By Akash Ladha, Managing Partner of ALCPA – A leading Audit & Advisory Firm in Kigali and Vibe Real Estate’s partner for accounting and investment consulting.
Three Property Taxes You Need to Know
There are mainly 3 taxes on Immovable Property – Immovable Property Tax (IPT), Rental Income Tax (RIT) and Value Added Tax (VAT). All the taxes are assessed and paid by the owner. If the owner is not based in Rwanda a proxy may be appointed in Rwanda for tax purposes. Taxes must be declared and paid every year (IPT – before 31 December of that year; RIT – before 31 Jan of following year).
Immovable Property Tax (IPT)
Immovable Property tax (IPT) is assessed separately for land and the building thereon every year. The tax rate for land is prescribed by respective district councils, basis location of land and its use, and is up to Frw 300 per square meter. This tax rate is multiplied to the whole surface area of land plot to calculate IPT on land.
The tax rate for buildings varies from 0.1% to 1% depending on type of building. The tax rate is multiplied by the market value of building to calculate IPT on building. The market value of a building needs to be assessed by a certified valuer every 5 years.
Rental Income Tax (RIT)
Rental Income Tax (RIT) is the tax on rental income for leased properties. Any individual earning only rental income with no income from any other business in Rwanda must register for RIT and submit rental contracts within 15 days to RRA.
RIT is calculated by applying RIT rate to taxable rental income. RIT is not charged on gross rental income. Taxable rental income is calculated after deducting certain allowed expenses from gross rental income. Firstly, a flat 50% of gross rental income earned during the year is allowed as deduction. This is assumed to be maintenance and repair expenses for which no supporting documents are required. Secondly, Interest on a bank taken for purchase and construction of the asset is also allowed as a deduction. RIT is a progressive tax wherein there are different RIT rate brackets (ranging from 0% to 30%) depending on taxable rental income.

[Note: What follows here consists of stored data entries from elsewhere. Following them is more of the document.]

-- ==== Sys2Proof/Certificates/Slice0/Obligations.lean ====
section
/-! DEFINITION. The statements about the model, for the provers. Each docstring names the rule of the spec it formalises, or says
that it is the model's own and names the log entry. -/

namespace Sys2Proof.Claims

open Sys2Proof Sys2Proof.Machine

/-- An instance of this role with no operation in progress, its header layouts legal (R9). -/
def Ready (r : Role) (s : State) : Prop := s.params.role = r ∧ s.inProgress = false ∧ s.params.header.wf = true

/-- A registration is accepted (R225): the instance is at rest, or a handler is running. -/
def RegistrationAccepted (s : State) : Prop :=
  s.params.role = .slave ∧ (s.inProgress = false ∨ s.phase = .sHandler ∨ s.phase = .sDeferred)

/-- The frame of this kind with this payload and its right checksum (R100, R150). -/
def frameOf (s : State) (kind : Kind) (payload : List Byte) : List Byte := encodePacket s.params kind payload

/-- The command-header for this identifier and length, with its right checksum (R103). A byte of its payload that belongs to no
control value, which the default layout has not, is 00 (log 32, DESIGN CHOICE). -/
def chFrame (s : State) (id n : Word) : List Byte := frameOf s .ch (chPayload s.params.header id n)

/-- The result-header for this length, with its right checksum (R105); bytes of no control value as in `chFrame` (log 32). -/
def rhFrame (s : State) (n : Word) : List Byte := frameOf s .rh (rhPayload s.params.header n)

/-- The right checksum of a frame of this kind with this payload (R102). -/
def checksumOf (s : State) (kind : Kind) (payload : List Byte) : Half :=
  crc16 s.params.crc (packetBody s.params.markers kind payload)

/-- Bit `k` of byte `i` flipped. -/
def flipBit (b : List Byte) (i k : Nat) : List Byte := b.set i (b.getD i 0 ^^^ (1 <<< k))

/-- A port primitive of the transport. -/
def isTransport (c : PortCall) : Bool :=
  match c.prim with
  | .twrite _ _ => true
  | .tread _ _ => true
  | .invoke _ _ _ => false
  | .now _ => false

/-- A `TWrite`. -/
def isWrite (c : PortCall) : Bool :=
  match c.prim with
  | .twrite _ _ => true
  | .tread _ _ => false
  | .invoke _ _ _ => false
  | .now _ => false

/-- A `TRead`. -/
def isRead (c : PortCall) : Bool := isTransport c && !isWrite c

/-- The duration a transport operation was handed is this one; other primitives are handed none. -/
def handedDuration (ms : Word) (c : PortCall) : Bool :=
  match c.prim with
  | .twrite _ t => decide (t = ms)
  | .tread _ t => decide (t = ms)
  | .invoke _ _ _ => true
  | .now _ => true

/-- The transport operations issued so far. -/
def transportCalls (s : State) : List PortCall := s.calls.filter isTransport

/-- One attempt of a GET_PACKET for a payload of `n` bytes that fails with `f` while the stream holds nothing: the `TRead` times
out, or delivers exactly the bytes asked for and they do not validate (R174). -/
def FailedAttempt (p : Params) (kind : Kind) (n : Word) (e : LinkEvent) (f : Status) : Prop :=
  (∃ k, e = .expire k ∧ f = .timeout) ∨
  (∃ b, e = .arrive b ∧ b.length = frameLength n ∧ decodePacket p kind b = .error f)

/-- What `Now()` has come to after these attempts, each with the time that passed before its deadline check. -/
def timeAfter (now : Word) : List (Word × WriteAnswer) → Word
  | [] => now
  | r :: rest => timeAfter (now + r.1) rest

/-- Each of these attempts passed its deadline check (R171). -/
def withinDeadline (t0 ms now : Word) : List (Word × WriteAnswer) → Prop
  | [] => True
  | r :: rest => now + r.1 - t0 < ms ∧ withinDeadline t0 ms (now + r.1) rest

/-- The port primitives of these attempts to send `frame`: the deadline check and the `TWrite` of each. -/
def checkedWrites (s : State) (frame : List Byte) (now : Word) : List (Word × WriteAnswer) → List PortCall
  | [] => []
  | r :: rest =>
    ⟨s.state, s.phase, .now (now + r.1)⟩ :: ⟨s.state, s.phase, .twrite frame s.params.shortTimeoutMs⟩ ::
      checkedWrites s frame (now + r.1) rest

/-- The kind of an arriving frame. -/
def frameKind : Instr → Option Kind
  | .ch _ _ _ => some .ch
  | .cd _ _ => some .cd
  | .rh _ _ => some .rh
  | .rd _ _ => some .rd
  | .crc16 _ => none
  | .encode _ _ => none
  | .decode _ _ => none
  | .putPacket _ _ _ => none
  | .getPacket _ _ _ => none
  | .putCommand _ _ _ => none
  | .getResult _ _ => none
  | .call _ _ _ _ _ => none
  | .getCommand => none
  | .findCallback _ => none
  | .putResult _ => none
  | .registerCallback _ _ => none
  | .scheduleCallback _ => none
  | .loop => none

/-- Registrations issued one after the other, each of which must complete with `ok`. -/
def registerAll : List (Word × Handler) → State → Option State
  | [], s => some s
  | (id, h) :: rest, s =>
    match exec (.registerCallback id h) s with
    | .next t => if t.ok then registerAll rest t else none
    | .fault _ => none
    | .refused _ => none

/-- At most this many transport operations, by `70_reset_and_hazards.md` R312; an exchange has `RETRY_RESET` attempts. -/
def transportBound (r : Role) : Instr → Nat
  | .putPacket _ _ _ => (retryReset r).toNat
  | .getPacket _ _ _ => (retryReset r).toNat
  | .putCommand _ _ _ => 6
  | .getResult _ _ => 6
  | .call _ _ _ _ _ => 12
  | .getCommand => 4
  | .putResult _ => 4
  | .loop => 8
  | .crc16 _ => 0
  | .encode _ _ => 0
  | .decode _ _ => 0
  | .findCallback _ => 0
  | .registerCallback _ _ => 0
  | .scheduleCallback _ => 0
  | .ch _ _ _ => 0
  | .cd _ _ => 0
  | .rh _ _ => 0
  | .rd _ _ => 0

end Sys2Proof.Claims

open Sys2Proof Sys2Proof.Machine Sys2Proof.Claims

/-! ### The Checksum unit -/

/-- R140: CRC16 completes with the code of its operand, `STATUS <- OK`, nothing else changes. -/
def Obligations.Crc16CompletesWithCode : Prop :=
  ∀ (bytes : List Byte) (s : State), s.inProgress = false →
    exec (.crc16 bytes) s = .next { s with status := .ok, result := .code (crc16 s.params.crc bytes) }

/-- R144 and the corner cases of R140: the values of the default algorithm. -/
def Obligations.Crc16ReferenceValues : Prop :=
  crc16 {} [0x31, 0x32, 0x33, 0x34, 0x35, 0x36, 0x37, 0x38, 0x39] = 0x29B1 ∧ crc16 {} [] = 0xFFFF ∧
  crc16 {} [0xFF, 0xFF] = 0x0000 ∧ 0xFFFF ^^^ (BitVec.setWidth 16 (0x31 : Byte) <<< 8) = (0xCEFF : Half) ∧
  (List.range 8).map (fun k => Nat.repeat (crcShift 0x1021) (k + 1) 0xCEFF) =
    [0x8DDF, 0x0B9F, 0x173E, 0x2E7C, 0x5CF8, 0xB9F0, 0x63C1, 0xC782] ∧
  crc16 {} [0x31] = 0xC782 ∧ crc16 {} [0x00] = 0xE1F0 ∧ crc16 {} [0xFF] = 0xFF00 ∧ crc16 {} [0x41] = 0xB915 ∧
  crc16 {} [0x00, 0x00] = 0x1D0F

If the person is registered under Corporate Income Tax (CIT), the rental income can be consolidated with other business income under CIT. In such case, no RIT would be applicable. A flat CIT tax rate of 30% is levied on total business profit (including the rental profit). Business profit is calculated after allowing for deductible business expenses. These expenses should be incurred for the direct purpose of the business and substantiated with proper purchase receipts. A depreciation allowance at 5% of the cost of the building is also allowed as a deductible expense. No depreciation allowance can be claimed on the cost of land. Interest expenses for the direct purpose of the business are also an allowable deduction to compute business profit.
Value Added Tax (VAT)
Finally, Value Added Tax (VAT) at 18% is levied on rental income earned on properties leased for commercial purposes. VAT rate of 18% is applied on rental amount exclusive of VAT. VAT is a tax burden on the lessee, hence lessee pays to lessor amount inclusive of VAT. The lessor is required to collect VAT and pay it to the tax authorities. The lease contract should clearly state rental amount exclusive of VAT and rental amount inclusive of VAT.